-- ==== Sys2Proof/Machine/Conductor.lean ====
section
/-! DEFINITION. Conductors take lists (R303 to R307, R330) and run them: END and NOP, waits (R112), stamps (R113), fences (R118),
SET_REGION_AGE (R115) and READ_SIGNATURE (R116). -/

namespace Sys2Proof.Machine

open Sys2Proof

/-! Taking a list. -/

/-- The rings that exist: four per instance, two secure. -/
def ringExists (q : Nat) : Bool := q < 1026
/-- Whether a ring has a list to be taken and may give it: enabled, its last list ended, a slot filled (R304, R330). -/
def State.ringReady (s : State) (q : Nat) : Bool :=
  s.subEn q && (s.lr q).st = .idle && s.subHead q != s.subTail q
/-- Whether a Conductor takes lists (R61, R349, R462, R463). -/
def State.cndTakes (s : State) (c : Nat) : Bool :=
  c < 9 && s.pstate (pgCnd c) = pRUN && s.cndRole c = 0 && !bit (s.gf PG_DEBUG R.DBG_STATUS_CND_HALTED) c && !s.haltReq.contains c &&
    !(match s.cndSubst with | some (o, _) => o == c | none => false)
/-- Whether Conductor `c` may take the next list of ring `q` now: the mode (R33, R39), the instance (R302, R317), the link where the
ring lies in host memory (R295), the aperture writes of the instance, which the list is to see (R299), secure lists before instance work
(R306). -/
def State.mayTake (s : State) (c q : Nat) : Bool :=
  ringExists q && s.cndTakes c && s.running && !s.quiescing && s.ringReady q && (s.subInDram q || s.linkUp) &&
    (qSecure q || (s.instState (q / 4) = iACTIVE && !(s.inst (q / 4)).suspending && !s.ringReady 1024 && !s.ringReady 1025 &&
      !s.wwait.any fun w => w.by_.inst == some (q / 4) && w.by_.cmd.isNone))

/-- Whether instance `i` has a chunk queued: UPLOAD, FILL, COPY_RECT or a migration copy (R307, R319). -/
def State.dmaWork (s : State) (i : Nat) : Bool :=
  (s.cmds.any fun p => qInst p.2.q == some i && (p.2.op = 0x40 || p.2.op = 0x41 || p.2.op = 0x42) && p.2.phase != 4) ||
    (s.tf PG_DMA R.MIG_STATUS_BUSY && s.mig.inst = i && decide (s.mig.moved < s.mig.len))

/-! The rounds (R306 to R308).  Work on the Conductors is a list's run from its taking, or the end of a wait, to its end or its next wait:
that time is charged, and a list is not held back in the middle (DEDUCED, log entry 98). -/

/-- Whether an instance has work that the rounds visit (R307): a chunk, a list that runs, or a list that may be taken. -/
def State.queuedWork (s : State) (i : Nat) : Bool :=
  s.dmaWork i || (s.instState i = iACTIVE && !(s.inst i).suspending &&
    (List.range 4).any fun r => (s.lr (4 * i + r)).st = .running || s.ringReady (4 * i + r))

/-- Visits that bring a deficit above 0 (R307). -/
def visitsFor (d : Int) (quantum : Nat) : Nat := if 0 < d then 0 else (-d).toNat / quantum + 1
/-- `n` visits of the rounds to an instance: each adds SHARE × 1,000 ns and SHARE × 4 KiB, to a deficit whose queue is not empty. -/
def State.visit (i n : Nat) (s : State) : State :=
  let share := (s.inst i).share
  let cnd := s.cndWork i
  let dma := s.dmaWork i
  s.setInst i fun x => { x with
    cndDeficit := if cnd then x.cndDeficit + (n * share * 1000 : Nat) else 0
    dmaDeficit := if dma then x.dmaDeficit + (n * share * 4096 : Nat) else 0 }

/-- A round begins: SHARE takes effect (R308). -/
def State.roundStart (s : State) : State :=
  forEach s.openInsts (fun i s => s.setInst i fun x => { x with share := s.ent i 0 16 8 }) { s with rrNext := 0 }

/-- Visits to the instances `is`, in order, up to the first that is `ready` after its own; whether there was one. -/
def State.visits (ready : State → Nat → Bool) : List Nat → State → State × Bool
  | [], s => (s, false)
  | i :: r, s =>
    let s := { s.visit i 1 with rrNext := i + 1 }
    if ready s i then (s, true) else State.visits ready r s

/-- The rounds go on, in ascending instance number, until an instance that `want`s to run has a deficit above 0 (R307): the present round
to its end, then whole rounds, then the round in which the first one's deficit rises above 0.  `quantum` is what a share of 1 adds. -/
def State.rounds (want : Nat → Bool) (deficit : Inst → Int) (quantum : Nat) (s : State) : State :=
  let is := s.openInsts.filter s.queuedWork
  let ws := is.filter want
  let ready := fun (s : State) i => want i && decide (0 < deficit (s.inst i))
  if ws.isEmpty || ws.any (ready s) then s
  else
    let r := s.visits ready (is.filter fun i => decide (s.rrNext ≤ i))
    if r.2 then r.1
    else
      let s := r.1.roundStart
      match ((ws.filter fun i => 0 < (s.inst i).share).map fun i => visitsFor (deficit (s.inst i)) ((s.inst i).share * quantum)).min? with
      | none => s
      | some k => ((forEach is (fun i s => s.visit i (k - 1)) s).visits ready is).1

/-- The rounds as Conductor `c` wants a list, and whether ring `q` is of an instance whose turn it is (R306, R307). -/
def State.cndRounds (c : Nat) (s : State) : State :=
  s.rounds (fun i => (List.range 4).any fun r => s.mayTake c (4 * i + r)) (fun x => x.cndDeficit) 1000
def State.cndTurn (s : State) (q : Nat) : Bool := qSecure q || decide (0 < (s.inst (q / 4)).cndDeficit)

/-- A slot that names no list (R303, R330): reserved bits, WORDS 0, a misaligned address, an address outside the grant. -/
def State.slotNone (s : State) (q : Nat) (slot : List Word) : Bool :=
  let a := pair64 (nthW slot 0) (nthW slot 1)
  let n := bits (nthW slot 2) 0 20
  bits (nthW slot 2) 20 12 != 0 || n = 0 || a % 4 != 0 || (s.subInDram q && !s.dramOk q a (4 * n))

/-- The list of a slot is taken and runs (R96, R102). -/
def State.listRuns (c q : Nat) (slot words : List Word) (s : State) : State :=
  let n := s.nextList
  let s := { s with nextList := n + 1 }
  (s.setLr q fun _ => { st := .running, serial := n, cnd := c, startAt := s.walltime, words, tag := (nthW slot 3).toNat }).exhaust q

/-- A list in device DRAM: its words, or the failure of the access (R325, R355, R369). -/
def State.listFetched (c q : Nat) (slot words : List Word) (s : State) : State :=
  let a := pair64 (nthW slot 0) (nthW slot 1)
  let n := bits (nthW slot 2) 0 20
  if s.slotNone q slot then
    let s := s.setLr q fun _ => { st := .running, cnd := c, startAt := s.walltime, tag := (nthW slot 3).toNat }
    (s.listEnd q BAD_ARG 0).err (pgCnd c) BAD_ARG
  else if s.subInDram q then
    let code := s.memCode (qAgent q 2) a (4 * n)
    let s := s.accessNote (qAgent q 2) a (4 * n) code
    let s := s.listRuns c q slot (s.wordsAt a n)
    if code = OK then s else s.haltList q 0 code 1
  else (s.hostGet (qInst q) a (4 * n)).listRuns c q slot ((List.range n).map fun i => nthW words i)

/-- Conductor `c` takes the next list of ring `q`, when the rounds have come to its instance (R303 to R307).  A read that cannot be
issued takes the instance to FAULTED (R293, R302). -/
def State.listStart (c q : Nat) (slot words : List Word) (s : State) : State :=
  if !s.mayTake c q then s
  else
    let a := s.subBase q + 16 * s.subHead q
    let s := s.cndRounds c
    if !s.cndTurn q then s
    else if s.subInDram q then
      let code := s.memCode (qAgent q 2) a 16
      let s := s.accessNote (qAgent q 2) a 16 code
      if code = OK then s.listFetched c q (s.wordsAt a 4) words
      else (s.listRuns c q [] [0#32]).haltList q 0 code 1
    else if !s.busMaster then (s.dmaHostError (qInst q) a NO_RIGHT).faultInst (q / 4) NO_RIGHT
    else (s.hostGet (qInst q) a 16).listFetched c q slot words

/-- LIST_START (R304): `slot` and `words` are what host memory holds, where the ring lies there. -/
def execListStart (t : Time) (c q : Nat) (slot words : List Word) (s : State) : Host.Outcome State Fault Refusal :=
  nxt t (fun s => s.listStart c q slot words) s

/-- NOP (R105): of any length, its operands unchecked. -/
def execNop (t : Time) (q : Nat) (s : State) : Host.Outcome State Fault Refusal :=
  nxt t (fun s => s.runCmd q 0x00 fun l w s =>
    s.checked q (hdrChecks q l w (max 1 (hLen w)) []) fun s => s.cmdNow q OK 0) s

/-- END (R103): the list completes with OK. -/
def execEndList (t : Time) (q : Nat) (s : State) : Host.Outcome State Fault Refusal :=
  nxt t (fun s => s.runCmd q 0x01 fun l w s =>
    s.checked q (hdrChecks q l w 1 []) fun s =>
      let s := if hNotify w then s.cmdNote q l.cnd l.pc OK 0 else s
      s.listEnd q OK l.pc) s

§ EXERCISE DETAILS
From the data above, output exactly the lines between the one containing "if code = OK then s else" and the one containing "s.checked q (hdrChecks q l w (max", counting both of them.

§ OUTPUT FOR THIS EXERCISE
    if code = OK then s else s.haltList q 0 code 1
  else (s.hostGet (qInst q) a (4 * n)).listRuns c q slot ((List.range n).map fun i => nthW words i)

/-- Conductor `c` takes the next list of ring `q`, when the rounds have come to its instance (R303 to R307).  A read that cannot be
issued takes the instance to FAULTED (R293, R302). -/
def State.listStart (c q : Nat) (slot words : List Word) (s : State) : State :=
  if !s.mayTake c q then s
  else
    let a := s.subBase q + 16 * s.subHead q
    let s := s.cndRounds c
    if !s.cndTurn q then s
    else if s.subInDram q then
      let code := s.memCode (qAgent q 2) a 16
      let s := s.accessNote (qAgent q 2) a 16 code
      if code = OK then s.listFetched c q (s.wordsAt a 4) words
      else (s.listRuns c q [] [0#32]).haltList q 0 code 1
    else if !s.busMaster then (s.dmaHostError (qInst q) a NO_RIGHT).faultInst (q / 4) NO_RIGHT
    else (s.hostGet (qInst q) a 16).listFetched c q slot words

/-- LIST_START (R304): `slot` and `words` are what host memory holds, where the ring lies there. -/
def execListStart (t : Time) (c q : Nat) (slot words : List Word) (s : State) : Host.Outcome State Fault Refusal :=
  nxt t (fun s => s.listStart c q slot words) s

/-- NOP (R105): of any length, its operands unchecked. -/
def execNop (t : Time) (q : Nat) (s : State) : Host.Outcome State Fault Refusal :=
  nxt t (fun s => s.runCmd q 0x00 fun l w s =>
    s.checked q (hdrChecks q l w (max 1 (hLen w)) []) fun s => s.cmdNow q OK 0) s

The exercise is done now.